LRD guides and handbook May 2018

Law at Work 2018

Chapter 7

Compensation 




[ch 7: pages 262-263]

There is no upper limit for compensation in discrimination claims, and compensation can be claimed under a number of different headings. 




Although compensation is unlimited, typical awards are not high. The median award for a claim for sex discrimination in 2016-17 was £8,381.


Claims can be brought against the individual employee who carried out the discrimination, as well as their employer. The claimant can decide who to enforce their award against. Usually this will be the party with the most assets. Typically, this is the employer, but in cases of insolvency, the claimant may opt to enforce the whole claim against an individual respondent if they own assets such as a house. Co-discriminators are all equally liable for the whole amount (London Borough of Hackney v Sivanandan [2013] EWCA Civ 22).




If a claimant quit their job due to discrimination, compensation for loss of earnings will include actual financial loss, plus an estimate of the future lost income they would have earned had they not suffered discrimination. This is assessed using a “rough and ready” approach, taking the salary they would have earned had they remained at work, net of tax and National Insurance, and discounting it by a percentage to reflect future contingencies, such as the likelihood of changing jobs or losing their job at a later date, for example, through redundancy. 




Compensation is normally awarded up to the point at which the claimant is likely to find another job. It would be very unusual to compensate someone for wage loss for the rest of their working life (Wardle v Credit Agricole Corporate and Investment Bank [2011] EWCA Civ 545). 


Pension losses can be the largest element of an award of compensation, especially where there is good evidence that without the discrimination, a claimant would have stayed in their job until retirement (Griffin v Plymouth Hospital NHS Trust [2014] EWCA Civ 1240).
In August 2017, the Employment Tribunal President published new guidance explaining how tribunals approach compensation for pension loss, available on the website of the Ministry of Justice (ET Presidential Guidance: Pension loss). 


Claimants can claim damages for injury to feelings. The size of this award can reflect many factors, including the length of time the employer took to resolve the employee’s grievance (BT v Reid [2004] IRLR 327), the seniority of the discriminator and the persistence and seriousness of the discrimination.




There are three compensation bands for injury to feelings awards (Vento v Chief Constable of West Yorkshire Police [2003] IRLR 102, Da’Bell v NSPCC UKEAT/0227/09). These bands will be revised each year in April . For claims issued from April 2018, the bands are as follows:


Top band: £25,700 — £42,900, for the most serious cases, for example, a lengthy campaign of discriminatory harassment, with the most exceptional cases exceeding £42,000; 




Middle band: £8,600 — £25,700, for serious cases which do not merit an award in the highest band; 




Lower band: £900 — £8,600, for less serious cases, such as an isolated or one-off act of discrimination. 




The bands are not rigid rules and allow for flexibility. They are supposed to promote consistency and fairness between regional tribunals. 




Tribunals can award aggravated damages where employers or their employees behave in an exceptionally upsetting, vindictive or unthinking way. Actions following the initial discrimination, such as a failure to apologise, can also lead to this type of award. Aggravated damages, although intended to reflect exceptionally upsetting behaviour, are intended to compensate the victim, not to punish the offender (Bungay v Saini and others [2011] UKEAT 0331/10/2709).




Tribunals can also award compensation for personal (usually psychiatric) injury caused by discrimination. There is no legal requirement always to provide medical evidence of injury, but a failure to produce medical evidence risks a lower award, or even no award at all (Hampshire County Council v Wyatt [2016] 2016] UKEAT 0013/16/1310).

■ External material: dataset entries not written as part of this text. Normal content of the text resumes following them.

/-- The spare takes the registers, the entry and the number of the core whose memories it holds, and that core is
powered off (R495 step 4). -/
def spareTake (n : Nat) (s : State) : State :=
  match s.dru.leaving, s.dru.spare with
  | some m, some q =>
    if m ≠ n ∨ !s.dru.copied then s
    else
      let p := tabGet 0 s.dru.phys n
      let s1 := zeroRange (copyRange (coreWindow 16) (coreWindow n) 0x50000 s) (coreWindow 16) 0x50000
      raise 0x62 (bytesOf 1 p ++ bytesOf 1 q) (stick Reg.DRU_STAT.base 2 (count Reg.DRU_SPARE_CNT.base
        (setF Reg.DRU_CORE_RETIRED.base p p 1
          (showActive { s1 with dru := { s1.dru with
            phys := tabSet n q s.dru.phys, spare := none, leaving := none, copied := false } }))))
  | _, _ => s

/-- A core falls idle, or stops where a STOP waits (R497). -/
def coreRest (n : Nat) (s : State) : State :=
  let st := if (coreOf s n).stopping then 0 else 1
  spareTake n (coreState n st (modCore n (fun c => { c with
    stopping := false, branch := none, rep := none, loops := [], handler := false, signal := false }) s))

/-- A task ends and its job completes (R184, R488). -/
def taskEnd (n : Nat) (s : State) : State :=
  let job := coreJob s n
  let s1 := coreRest n (runMax n s)
  match job with
  | some j => completeJob j s1
  | none => s1

/-- A fault stops a core (R494): its write buffer is discarded, and a task core's flow moves on. -/
def coreFault (n code : Nat) (s : State) : State :=
  let pc := (coreOf s n).pc
  let s1 := stick Reg.DRU_STAT.base 0 (count Reg.DRU_FAULT_CNT.base
    (setF (Reg.CORE5.at n) 7 4 code (setF (Reg.CORE5.at n) 29 16 pc (modCore n (fun c => { c with wbuf := [] }) s))))
  let s2 := raise 0x60 (bytesOf 1 n ++ bytesOf 1 code ++ bytesOf 2 pc) s1
  if coreStream s n then
    spareTake n (coreState n 5 (modCore n (fun c => { c with
      runBlock := none, branch := none, rep := none, loops := [], handler := false, loaded := false, stopping := false, signal := false }) (runMax n s2)))
  else taskEnd n s2

/-- A core whose program is in place: a task core waits for its start, a stream core for its inputs (R490). -/
def coreReady (n : Nat) (s : State) : State :=
  let s1 := modCore n (fun c => { c with loaded := true }) s
  if coreStream s n then
    coreState n 1 (modCore n (fun c => { c with
      runBlock := none, overrun := false, nextRun := (unitSt s uRTE).next, firstRun := none, inputs := [], outputs := [], cycles := 0 }) s1)
  else s1

/-- Registers cleared except CORE, with IVEC of the entry (R487, R490); a pending source stays pending (R483). -/
def coreClear (e : ProgEntry) (c : CoreSt) : CoreSt :=
  writeReg 43 (wordOf e.ivec) { c with
    regs := [], accs := [], branch := none, rep := none, loops := [], handler := false, signal := false
    start := e.start, delay := e.delay, dataAt := e.ddst, dataLen := e.dbytes }

/-- Entry `e` started on a core (R486): invalid entries fault; one that is resident and not reloaded needs no copy. -/
def coreLoad (n e : Nat) (s : State) : State :=
  let (entry, s1) := readEntry n e (modCore n (fun c => { c with entry := e, loaded := false }) s)
  match entry with
  | none => coreFault n 4 s1
  | some p =>
    let s2 := modCore n (coreClear p) s1
    if resident s n = e ∧ !p.reload then coreReady n (coreState n 4 s2) else coreState n 4 s2

/-- The copy of a program completes (R486): CODE where the entry is not resident, then DATA. -/
def loadDone (n : Nat) (s : State) : State :=
  let c := coreOf s n
  if !corePresent s n ∨ c.state ≠ 4 ∨ c.loaded then s
  else
    let (entry, s1) := readEntry n c.entry s
    match entry with
    | none => coreFault n 4 s1
    | some p =>
      let full := resident s n != c.entry
      let (ok1, code, s2) := if full then loadMem 9 n s1 p.code (4 * p.words) else (true, [], s1)
      let (ok2, data, s3) := loadMem 9 n s2 p.data p.dbytes
      if !ok1 ∨ !ok2 then coreFault n 4 (setF (Reg.CORE6.at n) 15 0 0xFFFF s3)
      else
        let s4 := writeMem (writeMem s3 (coreWindow n + 0x40000) code) (coreWindow n + p.ddst) data
        coreReady n (setF (Reg.CORE6.at n) 15 0 c.entry (when full (count Reg.DRU_LOAD_CNT.base) s4))
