/-- Edges of a square wave of `r` cycles a second in the sample that begins now: level after the edge, and units of
250 ps into the sample. Its rising edges are the instants at which samples of that rate begin (R296). -/
def squareEdges (s : State) (r : Nat) : List (Bool × Nat) :=
  let first := (s.time.sub * 2 * r + subPerSec - 1) / subPerSec
  let past := ((s.time.sub + subPerSample s) * 2 * r + subPerSec - 1) / subPerSec
  (List.range (past - first)).map (fun k =>
    (decide ((first + k) % 2 = 0), ((first + k) * subPerSec / (2 * r) - s.time.sub) / 49152))

/-- Edges of the 1PPS output in the sample that begins now: up with each TAI second, down 100 ms later (R296). -/
def ppsEdges (s : State) : List (Bool × Nat) :=
  let stop := s.time.sub + subPerSample s
  let edge (x : Nat) (up : Bool) : List (Bool × Nat) :=
    if s.time.sub ≤ x ∧ x < stop then [(up, (x - s.time.sub) / 49152)] else []
  edge 0 true ++ edge (subPerSec / 10) false ++ edge subPerSec true

/-- Edges of clock output `n` (0 and 1 word clocks, 2 1PPS) in the sample that begins now, as `CLK_OUT` acts (R306). -/
def clockEdges (s : State) (n : Nat) : List (Bool × Nat) :=
  let w := actW s Reg.CLK_OUT.base
  if n = 2 then (if bit w 8 then ppsEdges s else [])
  else
    match wcRate s (fld w (4 * n + 3) (4 * n)) with
    | some r => squareEdges s r
    | none => []

/-- One edge goes out, and is captured (R296, R305, R311). -/
def clockEdge (n : Nat) (s : State) (e : Bool × Nat) : State := captureEdge (19 + n) (!e.1) e.2 (emit (.clock n e.1 e.2) s)

/-- The clock outputs run through the sample that begins now (R296). -/
def clockOuts (s : State) : State := [0, 1, 2].foldl (fun t n => (clockEdges s n).foldl (clockEdge n) t) s

end Sys2Proof.Machine
end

An employer must pay compensation for injury to feelings, including personal injury, even if it could not have been foreseen that the discrimination would affect the employee’s health so badly (Essa v Laing [2004] IRLR 313).



Compensation can also be claimed for hurt caused by loss of a chosen career (MoD v Cannock [1994] IRLR 509).

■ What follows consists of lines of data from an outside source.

-- ==== Sys2Proof/Machine/Par.lean ====
section
/-! DEFINITION. The pairing unit (R549 to R567): roles, heartbeat and health, the criteria of abdication, abdication
and the beginning of a cut-in. Snapshots and the restore stand with the control agent. -/

namespace Sys2Proof.Machine

open Sys2Proof

/-- The pairing unit changed. -/
def modPar (f : ParSt → ParSt) (s : State) : State := { s with par := f s.par }

/-- The device is paired (R549). -/
def paired (s : State) : Bool := accepted s 13 && bit (actW s Reg.PAR_CFG.base) 15

/-- The pairing rank (R415, R549). -/
def ownRank (s : State) : Nat :=
  let r := if s.start.rank % 4 ≠ 0 then s.start.rank % 4 else fld (actW s Reg.PAR_CFG.base) 7 0
  if r = 0 then 1 else r

/-- LINK and LINK2. -/
def parLink (s : State) : Nat := fld (actW s Reg.PAR_CFG.base) 10 8
def parLink2 (s : State) : Nat := fld (actW s Reg.PAR_CFG.base) 14 11

/-- The pair links that are up (R549, R554). -/
def pairLinks (s : State) : List Nat :=
  (if parLink2 s < 8 ∧ parLink2 s ≠ parLink s then [parLink s, parLink2 s] else [parLink s]).filter
    (fun n => decide (n < linkCount s) && (linkSt s n).up)

/-- The claim a device of a role carries (R550). -/
def roleClaim (s : State) (role : Nat) : Nat := if role ≤ 1 then s.start.epoch * 256 + ownRank s else 0

/-- A snapshot slot. -/
def slotOf (s : State) (k : Nat) : SlotSt := if k = 0 then s.par.slot0 else s.par.slot1

/-- The newest valid slot. -/
def newestSlot (s : State) : Option Nat :=
  match s.par.newest with
  | some k => if (slotOf s k).valid then some k else none
  | none => none

/-- The sequence number of the newest snapshot sent or held (R376). -/
def snapSeqNow (s : State) : Nat :=
  if s.par.role = 2 then (match newestSlot s with
    | some k => (slotOf s k).seq
    | none => 0)
  else s.par.snapSent

/-- The partner is fit (R560). -/
def partnerFit (s : State) : Bool :=
  let p := s.par
  p.hbAt.isSome && !p.hbLost && p.pRole == 2 && decide (p.snapSent ≤ p.pSnap + 2) && p.pCriteria == 0 &&
    (match p.healthAt with
      | some t => decide (monoNs s ≤ t + 300000000)
      | none => false)

/-- READY (R566). -/
def parReady (s : State) : Bool :=
  (match newestSlot s with
    | some k => s.par.leadSnap.any (fun n => decide (n ≤ (slotOf s k).seq + 2) && decide ((slotOf s k).seq ≤ n + 2))
    | none => false) && s.hlt.failed.isEmpty

/-- `PAR_STATUS` (R573). -/
def parStatus (s : State) : Nat :=
  s.par.pRank % 256 * 256 + (if (newestSlot s).isSome then 32 else 0) + (if newestSlot s = some 1 then 16 else 0) +
    (if partnerFit s then 8 else 0) + (if parReady s then 4 else 0) + s.par.role

/-- EPOCH_SEEN takes an epoch (R551). -/
def seeEpoch (e : Nat) (s : State) : State := modPar (fun p => { p with epochSeen := max p.epochSeen e }) s

/-- A change of ROLE with its event (R550). -/
def roleGo (role claim : Nat) (s : State) : State :=
  let old := s.par.role
  raise 0x90 (bytesOf 1 old ++ bytesOf 1 role ++ bytesOf 4 claim) (modPar (fun p => { p with role := role }) s)

/-- Step 7 of the start (R550): FOLLOW where paired, else NONE. -/
def parStart (s : State) : State :=
  let s1 := modPar (fun p => { p with started := monoNs s }) (seeEpoch s.start.epoch s)
  if paired s then roleGo 2 0 s1
  else
    let c := roleClaim s 0
    roleGo 0 c (modPar (fun p => { p with claim := c, audioFrom := some 0, renderFrom := some 0 }) s1)

/-! ### Abdication (R559 to R562) -/

/-- Limits of the criteria (R575). -/
def rtUeMax (s : State) : Nat := fld (actW s Reg.HLT_ABD_LIMITS.base) 15 0
def parityMax (s : State) : Nat := max 1 (fld (actW s Reg.HLT_ABD_LIMITS.base) 23 16)
def tjMax (s : State) : Nat := fld (actW s Reg.HLT_ABD_LIMITS.base) 31 24

/-- Parity errors in the last second (R559). -/
def parityErrors (s : State) : Nat := (s.red.parity.filter (fun t => decide (monoNs s ≤ t + 1000000000))).length

/-- Ticks with a missed deadline in the last 100 ms. -/
def missedTicks (s : State) : List Nat := s.par.missTicks.filter (fun t => decide (nowTick s ≤ t + 100))

/-- The criteria met now, one bit each (R559). -/
def criteria (s : State) : Nat :=
  let lanes := decide ((lanesIn s .active).length < activeLanes s) || ((s.hlt.laneFloor.any (fun p => (laneSt s p).state == .active)) && (freeSpares s).isEmpty)
  let rt := decide (rtUeMax s < fld (regW s Reg.DRC_RT_UE_SEC.base) 15 0)
  let dl := decide (2 ≤ (missedTicks s).length)
  let pa := decide (parityMax s ≤ parityErrors s)
  let te := decide ((tjMax s : Int) * 256 < s.hlt.tj)
  let su := !s.hlt.supplies.isEmpty
  let sl := s.hlt.sliceRefused
  ([lanes, rt, dl, pa, te, su, sl].zipIdx).foldl (fun m q => if q.1 then m + 2 ^ q.2 else m) 0

/-- Abdication (R562 steps 1 and 2): cause and criteria. -/
def abdicate (cause crit : Nat) (s : State) : State :=
  if s.par.role ≠ 1 then s
  else
    let s1 := modPar (fun p => { p with
      yieldLow := true, abd := some ⟨cause, monoNs s⟩
      renderTo := some (tickStart s (nextTick s (unitSt s uLAN).next) - 1) }) s
    let s2 := setF Reg.HLT_ABD_STAT.base 15 8 crit (roleGo 3 0 s1)
    let s3 := stick Reg.PAR_HIST.base 2 (raise 0x92 (bytesOf 1 cause ++ bytesOf 1 crit) s2)
    inject (mkTag tEPOCH 0xFF 0 2 0) (wearRole 1 cause crit 0 s3)

/-- The mask of the criteria, ALONE_EN and RESTART_EN (R575). -/
def abdMask (s : State) : Nat := fld (actW s Reg.HLT_ABD_MASK.base) 6 0
def aloneEn (s : State) : Bool := bit (actW s Reg.HLT_ABD_MASK.base) 8
def restartEn (s : State) : Bool := bit (actW s Reg.HLT_ABD_MASK.base) 9

/-- The bits of `m` that are not in `o`. -/
def newBits (m o : Nat) : List Nat := (List.range 7).filter (fun i => m.testBit i && !o.testBit i)

/-- The criteria are tested (R559 to R561): shown, and a LEAD abdicates or keeps leading. -/
def abdTest (s : State) : State :=
  let m := criteria s
  let old := s.par.met
  let fresh := newBits m old
  let s1 := setF Reg.HLT_ABD_STAT.base 6 0 m (modPar (fun p => { p with met := m }) s)
  let s2 := when (fresh.contains 4) (fun t => raise 0x9A (bytesOf 2 (lowBits 16 s.hlt.tj)) (stick Reg.HLT_STAT.base 5 t)) s1
  let act := (List.range 7).filter (fun i => m.testBit i && (abdMask s).testBit i)
  if s.par.role ≠ 1 ∨ act = [] then s2
  else if partnerFit s || aloneEn s then abdicate 0 (act.foldl (fun k i => k + 2 ^ i) 0) s2
  else
    (fresh.filter (fun i => (abdMask s).testBit i)).foldl
      (fun t _ => raise 0x94 [2] (stick Reg.PAR_HIST.base 4 t)) s2

/-- A write to `PAR_CTRL` with HANDOVER 1 (R567). -/
def handover (s : State) : State :=
  if s.par.role ≠ 1 then s
  else if partnerFit s then abdicate 1 s.par.met s
  else stick Reg.PAR_HIST.base 4 s

/-! ### Cut-in (R563) -/

/-- A FOLLOW whose start has completed begins a cut-in (R563 step 1). -/
def cutinBegin (cause : Nat) (s : State) : State :=
  if s.par.role ≠ 2 ∨ !running s ∨ s.par.cutin.isSome then s
  else
    let e := min 0xFFFFFF (s.par.epochSeen + 1)
    let seq := snapSeqNow s
    let s1 := storeBytes (setN Reg.SYS_EPOCH.base e { s with start := { s.start with epoch := e } }) 8 (bytesOf 3 e)
    let s2 := seeEpoch e (modPar (fun p => { p with cutin := some ⟨cause, monoNs s, none⟩ }) s1)
    let s3 := modHlt (fun h => { h with testing := none }) s2
    let s4 := raise 0x91 (bytesOf 1 cause ++ bytesOf 1 (if (newestSlot s).isSome then 1 else 0) ++ bytesOf 4 seq)
      (stick Reg.PAR_HIST.base 1 (count Reg.PAR_CUTIN_CNT.base s3))
    wearRole 0 cause s.par.met (e * 256 + ownRank s) s4

/-- YIELD_IN_N falls and stays low for `ns` nanoseconds (R556). -/
def yieldEdge (ns : Nat) (s : State) : State := if ns < 100 then s else cutinBegin 0 s

/-- ELECT × 10 ms (R552). -/
def electNs (s : State) : Nat :=
  let e := fld (actW s Reg.PAR_CFG.base) 23 16
  (if e = 0 then 20 else e) * 10000000

/-- The election wait has passed without a LEAD heartbeat (R552). -/
def election (s : State) : State :=
  if s.par.started + electNs s ≤ monoNs s ∧ s.par.leadAt = none ∧ ¬ s.par.barred then cutinBegin 2 s else s

/-! ### Heartbeat and health (R554, R555) -/

/-- Intervals of 250 µs without a heartbeat since the last one, or since step 7, counted (R554). -/
def hbMisses (s : State) : State :=
  let n := (monoNs s - s.par.hbAt.getD s.par.started) / 250000
  countN Reg.PAR_HB_MISS_CNT.base (n - s.par.hbMissed) (modPar (fun p => { p with hbMissed := max n p.hbMissed }) s)

/-- The HEARTBEAT payload (R376). -/
def heartbeatBytes (s : State) : List Byte :=
  bytesOf 1 s.par.role ++ bytesOf 1 (ownRank s) ++ bytesOf 1 (if s.par.yieldLow then 1 else 0) ++ [0] ++
    bytesOf 4 (s.par.epochSeen % 2 ^ 24) ++ bytesOf 8 (extTick s (nowTick s)) ++ bytesOf 4 (snapSeqNow s) ++
    bytesOf 4 (if s.par.role = 2 ∨ s.par.role = 3 then 0 else s.par.claim) ++ List.replicate 8 0

/-- A HEARTBEAT goes out on every pair link, 250 µs after the last (R554). -/
def heartbeatSend (s : State) : State :=
  if !paired s ∨ !running s ∨ monoNs s < s.par.hbSent + 250000 then s
  else
    let b := heartbeatBytes s
    (pairLinks s).foldl (fun t n => sendDirect n 5 b t) (modPar (fun p => { p with hbSent := monoNs s }) (hbMisses s))

/-- No HEARTBEAT for 1.0 ms (R554): lost; a FOLLOW cuts in. -/
def heartbeatLoss (s : State) : State :=
  match s.par.hbAt with
  | none => s
  | some t =>
    if !paired s ∨ s.par.hbLost ∨ monoNs s < t + 1000000 then s
    else cutinBegin 1 (raise 0x94 [0] (stick Reg.PAR_HIST.base 3 (modPar (fun p => { p with hbLost := true }) (hbMisses s))))

/-- The heartbeat that waits on a pair link carries this device's own rank (R549). -/
def ranksEqual (n : Nat) (s : State) : Bool :=
  match takeInbox n 5 s with
  | none => false
  | some (bs, _, _) =>
    let p := lfPayload bs
    paired s && (pairLinks s).contains n && decide (32 ≤ p.length) && decide (getLE p 1 1 = ownRank s)

/-- A HEARTBEAT of the partner is taken from a pair link (R551 to R554, R556). -/
def heartbeatReceive (n : Nat) (s : State) : State :=
  match takeInbox n 5 s with
  | none => s
  | some (bs, _, s1) =>
    let p := lfPayload bs
    if !paired s ∨ !(pairLinks s).contains n ∨ p.length < 32 then s1
    else
      let role := getLE p 0 1 % 4
      let rank := getLE p 1 1
      let yld := getLE p 2 1 % 2 == 1
      let claim := getLE p 20 4
      let s2 := seeEpoch (getLE p 4 3) (hbMisses s1)
      let back := s.par.hbLost
      let s3 := when back (raise 0x94 [1]) (modPar (fun q => { q with
        hbAt := some (monoNs s), hbLost := false, hbMissed := 0, pRole := role, pRank := rank
        pSnap := getLE p 16 4, pYield := yld
        leadAt := if role = 1 then some (monoNs s) else q.leadAt
        leadSnap := if role = 1 then some (getLE p 16 4) else q.leadSnap
        barred := q.barred || !(role == 2 && decide (rank < ownRank s)) }) s2)
      let s4 := if s.par.role = 1 ∧ role = 1 ∧ s.par.claim < claim then abdicate 2 s.par.met s3 else s3
      if yld then cutinBegin 0 s4 else s4

/-- The HEALTH payload (R376, R555). -/
def healthBytes (s : State) : List Byte :=
  bytesOf 1 s.par.role ++ bytesOf 1 (ownRank s) ++ bytesOf 1 s.clk.state ++ bytesOf 1 (lanesIn s .active).length ++
    bytesOf 1 (lanesIn s .spare).length ++ bytesOf 1 (sparesLeft s) ++ bytesOf 2 (lowBits 16 s.hlt.tj) ++
    bytesOf 4 (fld (regW s Reg.DRC_RT_UE_SEC.base) 15 0) ++ bytesOf 4 (missedTicks s).length ++
    bytesOf 4 (slackMin s % 65536) ++ bytesOf 4 (criteria s) ++ bytesOf 8 (failedBits s)

/-- `PAR_TXQ`; none for 0x1FF. -/
def parTxq (s : State) : Option Nat :=
  let q := fld (actW s Reg.PAR_TXQ.base) 8 0
  if q = 0x1FF then none else some q

/-- The transmit queue that carries HEALTH frames and responses on a link (R377, R555): `PAR_TXQ`, where it serves the link,
else the device's own queue for that link. DESIGN CHOICE (log 28): no rule names a queue for another link. -/
def linkRspQueue (s : State) (n : Nat) : Nat :=
  match parTxq s with
  | some q => if qEn s q && qTx s q && qPort s q == 8 + n then q else 520 + n
  | none => 520 + n

/-- A HEALTH frame goes out on every pair link, 100 ms after the last (R555). -/
def healthSend (s : State) : State :=
  if !paired s ∨ !running s ∨ monoNs s < s.par.healthSent + 100000000 then s
  else
    (pairLinks s).foldl (fun t n => (sendQueued n (linkRspQueue s n) 4 0 0 (healthBytes s) t).2)
      (modPar (fun p => { p with healthSent := monoNs s }) s)

/-- A HEALTH frame of the partner is taken (R555, R560). -/
def healthReceive (queue : Nat) (s : State) : State :=
  match takeLink 4 queue s with
  | none => s
  | some (n, bs, _, s1) =>
    let p := lfPayload bs
    if !paired s ∨ !(pairLinks s).contains n ∨ p.length < 32 then s1
    else modPar (fun q => { q with healthAt := some (monoNs s), pCriteria := getLE p 20 4 }) s1

end Sys2Proof.Machine
end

Very exceptionally, tribunals also award exemplary (punitive) damages, for example, where a public authority has behaved in an oppressive, arbitrary or unconstitutional way.




In deciding compensation in harassment cases, tribunals will take account of the impact of harassment and how the employer responded to it, and factors such as the victim’s age (for example, if the claimant was a young person, or was particularly vulnerable), whether the employer’s attitudes encouraged the harassment and whether complaints were ignored. 




An employer’s ability to pay is never a relevant factor when deciding how much compensation to award (Tao Herbs and Acupuncture Limited v Yin [2010] UKEAT 1477/09/1407).